Hereafter, we call $\chi_{QQ},\chi_{qq}$ and $\chi_{Qq}$ as the spin glass susceptibility, the lattice glass susceptibility, the cross glass susceptibility, respectively.

III.2 Spin-lattice decoupled case

In the absence of the spin-lattice coupling, i.e $\delta=0$ , the free-energy (see Eq. (18)-Eq. (22)) become decoupled into the spin part and lattice part. The free energy associated with them is essentially the same as that of the spherical Sherrington-Kirkpatrick (SK) model Kosterlitz et al. (1976). It is known that the latter model has a low temperature phase where the global rotational symmetry is broken. However, the replica symmetry (RS) survives marginally in the sense that the stability of the RS solution (see sec III.3) is marginally stable.

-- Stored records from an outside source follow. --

/-- α × x + β × y in FP32: whether the multiply-add is fused, and which product it takes in, is not stated. -/
def axpby (seed elem : Nat) (α x β y : Num) : Num :=
  match Config.elemNat seed elem 2 % 3 with
  | 0 => fadd (fmul α x) (fmul β y)
  | 1 => r32 ((α.mul x).add (fmul β y))
  | _ => r32 ((fmul α x).add (β.mul y))

/-! ### Accumulation (R78, R79) -/

/-- Inserts a term by its place in the free order. -/
def insertKey (k : Nat) (a : Num) : List (Nat × Num) → List (Nat × Num)
  | [] => [(k, a)]
  | (j, b) :: l => if k < j then (k, a) :: (j, b) :: l else (j, b) :: insertKey k a l

/-- The terms in the order in which the accumulator takes them, which is not specified (R79; log 8). -/
def anyOrder (seed elem : Nat) (l : List Num) : List Num :=
  ((l.zipIdx).foldl (fun acc p => insertKey (Config.orderKey seed elem p.2) p.1 acc) []).map (·.2)

/-- FP32 sum on the vector unit, which keeps subnormals (R77). -/
def fsum (seed elem : Nat) (l : List Num) : Num := (anyOrder seed elem l).foldl fadd .zero

/-- FP32 sum of exact terms in the MAC array. -/
def macSum (seed elem : Nat) (l : List Num) : Num := (anyOrder seed elem l).foldl macAdd .zero

/-- The integer that a number of an integer format is. -/
def Num.int : Num → Int
  | .fin n m e => Num.toInt n m e
  | _ => 0

/-- An INT32 addition with clamping; the flag says whether it saturated (R78). -/
def satAdd (a b : Int) : Int × Bool :=
  let v := a + b
  if v < -2147483648 then (-2147483648, true) else if 2147483647 < v then (2147483647, true) else (v, false)

/-- INT32 accumulation and its number of saturations (R78). -/
def isum (seed elem : Nat) (l : List Num) : Int × Nat :=
  (anyOrder seed elem l).foldl (fun a x =>
    let r := satAdd a.1 x.int
    (r.1, if r.2 then a.2 + 1 else a.2)) (0, 0)

end Sys2Proof.Machine
end

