-- ==== Sys2Proof/Machine/Pages.lean ====
section
/-! DEFINITION. TPT_MAP and TPT_UNMAP: the map records, their checks before any page changes, and the change itself
(spec/12_memory_system.md R319 to R324). -/

namespace Sys2Proof.Machine

/-- VA of a map record (R320). -/
def recVa (r : BitVec 256) : Nat := fld r 0 64
/-- PAGES. -/
def recPages (r : BitVec 256) : Nat := fld r 64 32
/-- KIND: 0 NEW, 1 SHARE. -/
def recKind (r : BitVec 256) : Nat := fld r 96 8
/-- READ_ONLY. -/
def recRo (r : BitVec 256) : Bool := bitAt r 104
/-- STACK. -/
def recStack (r : BitVec 256) : Nat := fld r 105 2
/-- SYNC. -/
def recSync (r : BitVec 256) : Bool := bitAt r 107
/-- REPLACE. -/
def recReplace (r : BitVec 256) : Bool := bitAt r 108
/-- SHARE_VA. -/
def recShareVa (r : BitVec 256) : Nat := fld r 128 64
/-- SHARE_CTX. -/
def recShareCtx (r : BitVec 256) : Nat := fld r 192 12

/-- The virtual pages that a record names. -/
def recPageList (r : BitVec 256) : List Nat := (List.range (recPages r)).map (fun i => recVa r / pageBytes + i)

/-- The records of a message: the payload, or the input buffer of the long form (R320). -/
def Half.mapRecords (x : Half) (m : Msg) : List (BitVec 256) :=
  if msgLong m then
    (List.range (inLen m / 32)).map (fun i => BitVec.ofNat 256 (x.vnat (msgCtx m) (inAddr m + 32 * i) 32))
  else [m.extractLsb' 128 256]

/-- FAULT_OFFSET of a field: its place in a short message, 0x10 for any record of a long one (R321). -/
def recOff (lng : Bool) (off : Nat) : Nat := if lng then 0x10 else off

/-- The page holds a ring or the header of a queue of the context (R52, R321). -/
def Half.ringPage (x : Half) (ctx page : Nat) : Bool :=
  x.sched.queues.any (fun q => q.ctx = ctx &&
    (page ∈ pagesOf q.cmdRing (2 ^ q.log2 * 128) || page ∈ pagesOf q.cplRing (2 ^ q.log2 * 32) || page ∈ pagesOf q.header 64))

/-- The range a record names fits in the 48-bit space. -/
def recFits (va pages : Nat) : Bool := va + pages * pageBytes ≤ vaLimit

/-- Checks of a record that both messages share (R321). -/
def recCommon (lng : Bool) (r : BitVec 256) : List Chk :=
  [{ bad := decide (recVa r % pageBytes ≠ 0) || decide (vaLimit ≤ recVa r), st := stMalformed, off := recOff lng 0x10 },
   { bad := decide (recPages r = 0) || !(recFits (recVa r) (recPages r)), st := stMalformed, off := recOff lng 0x18 }]

/-- The pages of a record worth looking at: none when its range is malformed. -/
def recPagesOk (r : BitVec 256) : List Nat := if recFits (recVa r) (recPages r) then recPageList r else []

/-- Checks of one TPT_MAP record (R320, R321). -/
def Half.mapChecks (x : Half) (lng : Bool) (ctx client : Nat) (r : BitVec 256) : List Chk :=
  let share := recKind r = 1
  let o := recOff lng
  let src := fun i => x.tptOf (recShareCtx r) (recShareVa r / pageBytes + i)
  let fits := recFits (recShareVa r) (recPages r)
  recCommon lng r ++
  [{ bad := decide share && decide (client ≠ 0) && (x.ctx (recShareCtx r)).any (fun k => k.client ≠ client), st := stDenied
     off := o 0x28 },
   { bad := decide (1 < recKind r), st := stMalformed, off := o 0x1C },
   { bad := decide (fld r 109 3 ≠ 0) || decide (recKind r = 0 ∧ recStack r = 3) || decide (share ∧ recStack r ≠ 0) ||
       (recSync r && recRo r), st := stMalformed, off := o 0x1D },
   { bad := decide (fld r 112 16 ≠ 0), st := stMalformed, off := o 0x1E },
   { bad := decide (recKind r = 0 ∧ recShareVa r ≠ 0), st := stMalformed, off := o 0x20 },
   { bad := decide (recKind r = 0 ∧ recShareCtx r ≠ 0) || decide (fld r 204 4 ≠ 0), st := stMalformed, off := o 0x28 },
   { bad := decide (fld r 208 48 ≠ 0), st := stMalformed, off := o 0x2A },
   { bad := !recReplace r && (recPagesOk r).any (fun p => (x.tptOf ctx p).isSome), st := stMalformed, off := o 0x10 },
   { bad := recReplace r && (recPagesOk r).any (fun p => x.ringPage ctx p), st := stMalformed, off := o 0x10 },
   { bad := decide share && (x.ctx (recShareCtx r)).isNone, st := stMalformed, off := o 0x28 },
   { bad := decide share && (decide (recShareVa r % pageBytes ≠ 0) || !fits ||
       (List.range (recPages r)).any (fun i => (src i).isNone)), st := stMalformed, off := o 0x20 },
   { bad := decide share && fits && (List.range (recPages r)).any (fun i => (src i).any (fun t => t.isSync ≠ recSync r))
     st := stMalformed, off := o 0x1D }]

/-- Two records of a message name one page: reported at VA of the later (R321). -/
def overlapChk (lng : Bool) : List (BitVec 256) → List Chk
  | [] => []
  | r :: rs => { bad := rs.any (fun q => recVa r < recVa q + recPages q * pageBytes && recVa q < recVa r + recPages r * pageBytes)
                 st := stMalformed, off := recOff lng 0x10 } :: overlapChk lng rs

/-- Checks of the record list as a whole: its length and its number of pages (R320). -/
def listChecks (m : Msg) (rs : List (BitVec 256)) : List Chk :=
  [{ bad := msgLong m && (decide (inLen m = 0) || decide (inLen m % 32 ≠ 0)), st := stMalformed, off := 0x18 },
   { bad := decide (65536 < (rs.map recPages).foldl (· + ·) 0), st := stLimit, off := recOff (msgLong m) 0x18 }]

/-- The stack of the i-th page of a NEW record: alternate from stack 0, stack 0, or stack 1 (R320). -/
def recStackOf (r : BitVec 256) (i : Nat) : Nat := if recStack r = 0 then i % 2 else recStack r - 1

/-- Frames that the NEW pages of a message need in a stack. -/
def framesNeeded (rs : List (BitVec 256)) (stack : Nat) : Nat :=
  (rs.map (fun r => if recKind r = 0 && !recSync r then
    ((List.range (recPages r)).filter (fun i => recStackOf r i = stack)).length else 0)).foldl (· + ·) 0

/-- Sync pages that the NEW pages of a message need. -/
def syncNeeded (rs : List (BitVec 256)) : Nat :=
  (rs.map (fun r => if recKind r = 0 && recSync r then recPages r else 0)).foldl (· + ·) 0

/-- Sync pages in use. -/
def Half.syncUsed (x : Half) : List Nat :=
  (x.mem.tpt.filterMap (fun t => match t.dest with
    | .sync p => some p
    | .frame _ _ => none)).eraseDups

/-- Pages of a message that have no Tensor Page Table entry yet (R321). -/
def Half.entriesNeeded (x : Half) (ctx : Nat) (rs : List (BitVec 256)) : Nat :=
  (rs.flatMap recPagesOk |>.filter (fun p => (x.tptOf ctx p).isNone)).length

/-- Too few free entries or frames, or a 17th sync page, counted as they stand before the message (R321). -/
def Half.mapBusy (x : Half) (ctx : Nat) (rs : List (BitVec 256)) : Chk :=
  { bad := decide (262144 < x.mem.tpt.length + x.entriesNeeded ctx rs) || decide (x.freeFrames 0 < framesNeeded rs 0) ||
      decide (x.freeFrames 1 < framesNeeded rs 1) || decide (16 < x.syncUsed.length + syncNeeded rs)
    st := stBusy, retry := some 10000 }

/-- The started commands of a context that a change of the page makes faulty: those that read or write it, and those that
wait on a word of it (R324, spec/11_scheduling_and_sync.md R296). -/
def Half.pageFaults (x : Half) (ctx : Nat) (pages : List Nat) : List Nat :=
  let touches := fun (r : Nat × Nat) => (pagesOf r.1 r.2).any (fun p => p ∈ pages)
  let on := fun va => (va / pageBytes) ∈ pages && ((x.tptAt ctx va).any Tpt.isSync)
  (x.sched.cmds.filter (fun c => c.ctx = ctx &&
    ((c.st ≠ .waiting && (c.reads.any touches || c.held.any touches)) ||
     (c.checked && (((dPre c.desc = 1 || dPre c.desc = 2) && on (dPreVa c.desc)) ||
       ((dPost c.desc = 1 || dPost c.desc = 2) && on (dPostVa c.desc)) || (usesSyncVa c.desc && on (df c.desc 0x20 64))))))).map (·.id)

/-- What else a change of pages ends: hot-row entries and residents of the pages, windows over them, and inbound slots bound
to a word of them (R193, R339, spec/04 R122, spec/11 R309). -/
def Half.loosen (x : Half) (ctx : Nat) (pages : List Nat) : Half :=
  let overdue := fun va n => (pagesOf va n).any (fun p => p ∈ pages)
  { x with
    sched := { x.sched with
      hot := { x.sched.hot with entries := x.sched.hot.entries.filter (fun e => !(e.ctx = ctx && e.ranges.any (fun r => overdue r.1 r.2))) }
      residents := x.sched.residents.filter (fun r => !(r.ctx = ctx && overdue r.base r.foot)) }
    mem := { x.mem with
      windows := x.mem.windows.filter (fun w => !(w.ctx = ctx && overdue w.va w.bytes))
      inbound := x.mem.inbound.filter (fun i => match i.target with
        | .word va => !(i.ctx = ctx && (va / pageBytes) ∈ pages)
        | .huddle _ => true) } }

/-- Ends the faulting commands with ST_MALFORMED and tears the context down, when there are any (R295, R324). -/
def Half.faultAll (x : Half) (ctx : Nat) (ns : List Nat) : Half :=
  if ns = [] then x
  else (ns.foldl (fun y n => y.took.endCmd n stMalformed (Config.freeNat y.seed 16 % 2 ^ 16)) x).teardown ctx

/-- Adds one mapping, in place of the page's old one. -/
def Half.putTpt (x : Half) (t : Tpt) : Half :=
  { x with mem := { x.mem with tpt := x.mem.tpt.filter (fun k => !(k.ctx = t.ctx && k.page = t.page)) ++ [t] } }

/-- Maps one page of a record. A NEW frame is zero-filled and not one of those in use before the message (R321, R322). -/
def mapPage (x0 : Half) (ctx : Nat) (r : BitVec 256) (y : Half) (i : Nat) : Half :=
  let page := recVa r / pageBytes + i
  if recKind r = 1 then
    match x0.tptOf (recShareCtx r) (recShareVa r / pageBytes + i) with
    | some t => y.putTpt { ctx := ctx, page := page, dest := t.dest, ro := t.ro || recRo r }
    | none => y
  else if recSync r then
    match lowestFree (x0.syncUsed ++ y.syncUsed) 0 16 with
    | some p =>
      let z := { y with mem := { y.mem with sync := y.mem.sync.filter (fun w => w.page ≠ p) } }
      z.putTpt { ctx := ctx, page := page, dest := .sync p, ro := false }
    | none => y
  else
    let stack := recStackOf r i
    let used := x0.usedFrames stack ++ y.usedFrames stack
    match lowestFree used reservedFrames (used.length + 1) with
    | some f =>
      let z := { y with mem := { y.mem with
        cells := memClear y.mem.cells (physAddr stack f 0) pageBytes
        bad := y.mem.bad.filter (fun b => !(b.stack = stack && b.frame = f)) } }
      z.putTpt { ctx := ctx, page := page, dest := .frame stack f, ro := recRo r }
    | none => y

/-- The pages of the records that are mapped already, so that a REPLACE remaps them. -/
def Half.remapped (x : Half) (ctx : Nat) (rs : List (BitVec 256)) : List Nat :=
  (rs.flatMap recPageList).filter (fun p => (x.tptOf ctx p).isSome)

/-- Takes a whole TPT_MAP into effect (R321, R322, R324). -/
def Half.mapAll (x : Half) (ctx : Nat) (rs : List (BitVec 256)) : Half :=
  let old := x.remapped ctx rs
  let bad := x.pageFaults ctx old
  let y := x.loosen ctx old
  let y := rs.foldl (fun y r => (List.range (recPages r)).foldl (mapPage x ctx r) y) y
  let y := y.removeTpt (fun _ => false)
  (y.faultAll ctx bad).settle

/-- Takes a whole TPT_UNMAP into effect (R321, R324). -/
def Half.unmapAll (x : Half) (ctx : Nat) (rs : List (BitVec 256)) : Half :=
  let pages := rs.flatMap recPageList
  let bad := x.pageFaults ctx pages
  let y := (x.loosen ctx pages).removeTpt (fun t => t.ctx = ctx && t.page ∈ pages)
  (y.faultAll ctx bad).settle

/-- Outbound payload of both messages on ST_OK (R321, R40). -/
def Half.mapReply (x : Half) (m : Msg) : List (Nat × Nat × Nat) :=
  [(0x04, 32, 262144 - x.mem.tpt.length), (0x08, 32, x.freeFrames 0 + x.freeFrames 1)] ++
    (if msgLong m then [(0x00, 32, 0)] else [])

/-- TPT_MAP (R320 to R322). -/
def execTptMap (h : HalfId) (slot : Nat) (s : State) : Host.Outcome State Fault Refusal :=
  .next (s.runMsg h slot 0x0208 { lens := [0x20], long := true }
    (fun x m =>
      let rs := x.mapRecords m
      listChecks m rs ++ rs.flatMap (x.mapChecks (msgLong m) (msgCtx m) (msgClient m)) ++ overlapChk (msgLong m) rs ++
        [x.mapBusy (msgCtx m) rs])
    (fun t m =>
      let x := (t.half h).mapAll (msgCtx m) ((t.half h).mapRecords m)
      .done (t.setHalf h x) stOk (x.mapReply m)))

/-- Checks of one TPT_UNMAP record: VA and PAGES only, every other field reserved (R320, R321). -/
def Half.unmapChecks (x : Half) (lng : Bool) (ctx : Nat) (r : BitVec 256) : List Chk :=
  let o := recOff lng
  recCommon lng r ++
  [{ bad := decide (fld r 96 8 ≠ 0), st := stMalformed, off := o 0x1C },
   { bad := decide (fld r 104 8 ≠ 0), st := stMalformed, off := o 0x1D },
   { bad := decide (fld r 112 16 ≠ 0), st := stMalformed, off := o 0x1E },
   { bad := decide (fld r 128 64 ≠ 0), st := stMalformed, off := o 0x20 },
   { bad := decide (fld r 192 16 ≠ 0), st := stMalformed, off := o 0x28 },
   { bad := decide (fld r 208 48 ≠ 0), st := stMalformed, off := o 0x2A },
   { bad := (recPagesOk r).any (fun p => (x.tptOf ctx p).isNone || x.ringPage ctx p), st := stMalformed, off := o 0x10 }]

/-- TPT_UNMAP (R320, R321, R324). -/
def execTptUnmap (h : HalfId) (slot : Nat) (s : State) : Host.Outcome State Fault Refusal :=
  .next (s.runMsg h slot 0x0209 { lens := [0x20], long := true }
    (fun x m =>
      let rs := x.mapRecords m
      listChecks m rs ++ rs.flatMap (x.unmapChecks (msgLong m) (msgCtx m)) ++ overlapChk (msgLong m) rs)
    (fun t m =>
      let x := (t.half h).unmapAll (msgCtx m) ((t.half h).mapRecords m)
      .done (t.setHalf h x) stOk (x.mapReply m)))

end Sys2Proof.Machine
end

Thus in the absence of the spin-lattice coupling, the spin and lattice degrees of freedom exhibit ’pseudo glass transitions’ accompanying breaking of the global rotational symmetry but without RSB. The marginally stable RS solutions imply that the free-energy landscapes in these low temperature phases are flat as shown schematically in Fig. 2 (a) and (b).

III.3 Replica symmetric ansatz

Now, our task is to solve the above problem with the simplest ansatz called the replica symmetric (RS) ansatz. In the RS ansatz we assume that the overlap matrices $Q_{ab}$ and $q_{ab}$ are parametrized as,

\begin{split}Q_{ab}&=(1-Q)\delta_{ab}+Q,\\ q_{ab}&=(1-q)\delta_{ab}+q,\end{split}

(27)

where $\delta_{ab}$ is the Kronecker’s delta. Then the free energy within RS ansatz is obtained as,

$\displaystyle-\beta f^{\rm RS}$	$\displaystyle=\frac{1}{2\alpha}\quantity(\frac{Q}{1-Q}+\log(1-Q))$
	$\displaystyle+\frac{1}{2}\quantity(\frac{q}{1-q}+\log(1-q))$
	$\displaystyle+\frac{\beta^{2}}{4}\Biggl{\{}\frac{J^{2}}{\alpha}(1+2\delta^{2})+\epsilon^{2}$
	$\displaystyle-\quantity[\frac{J^{2}}{\alpha}(1+2\delta^{2}q)Q^{2}+\epsilon^{2}q^{2}]\Biggr{\}}+\text{const.}$	(28)

The saddle point equations with respect to the order parameters $Q$ and $q$ are obtained as,

	$\displaystyle 0$	$\displaystyle=Q\quantity[\frac{1}{(1-Q)^{2}}-(\beta J)^{2}(1+2\delta^{2}q)]$		(29)
	$\displaystyle 0$	$\displaystyle=\frac{q}{(1-q)^{2}}-(\beta\epsilon)^{2}q-\frac{(\beta J\delta)^{2}}{\alpha}Q^{2}.$		(30)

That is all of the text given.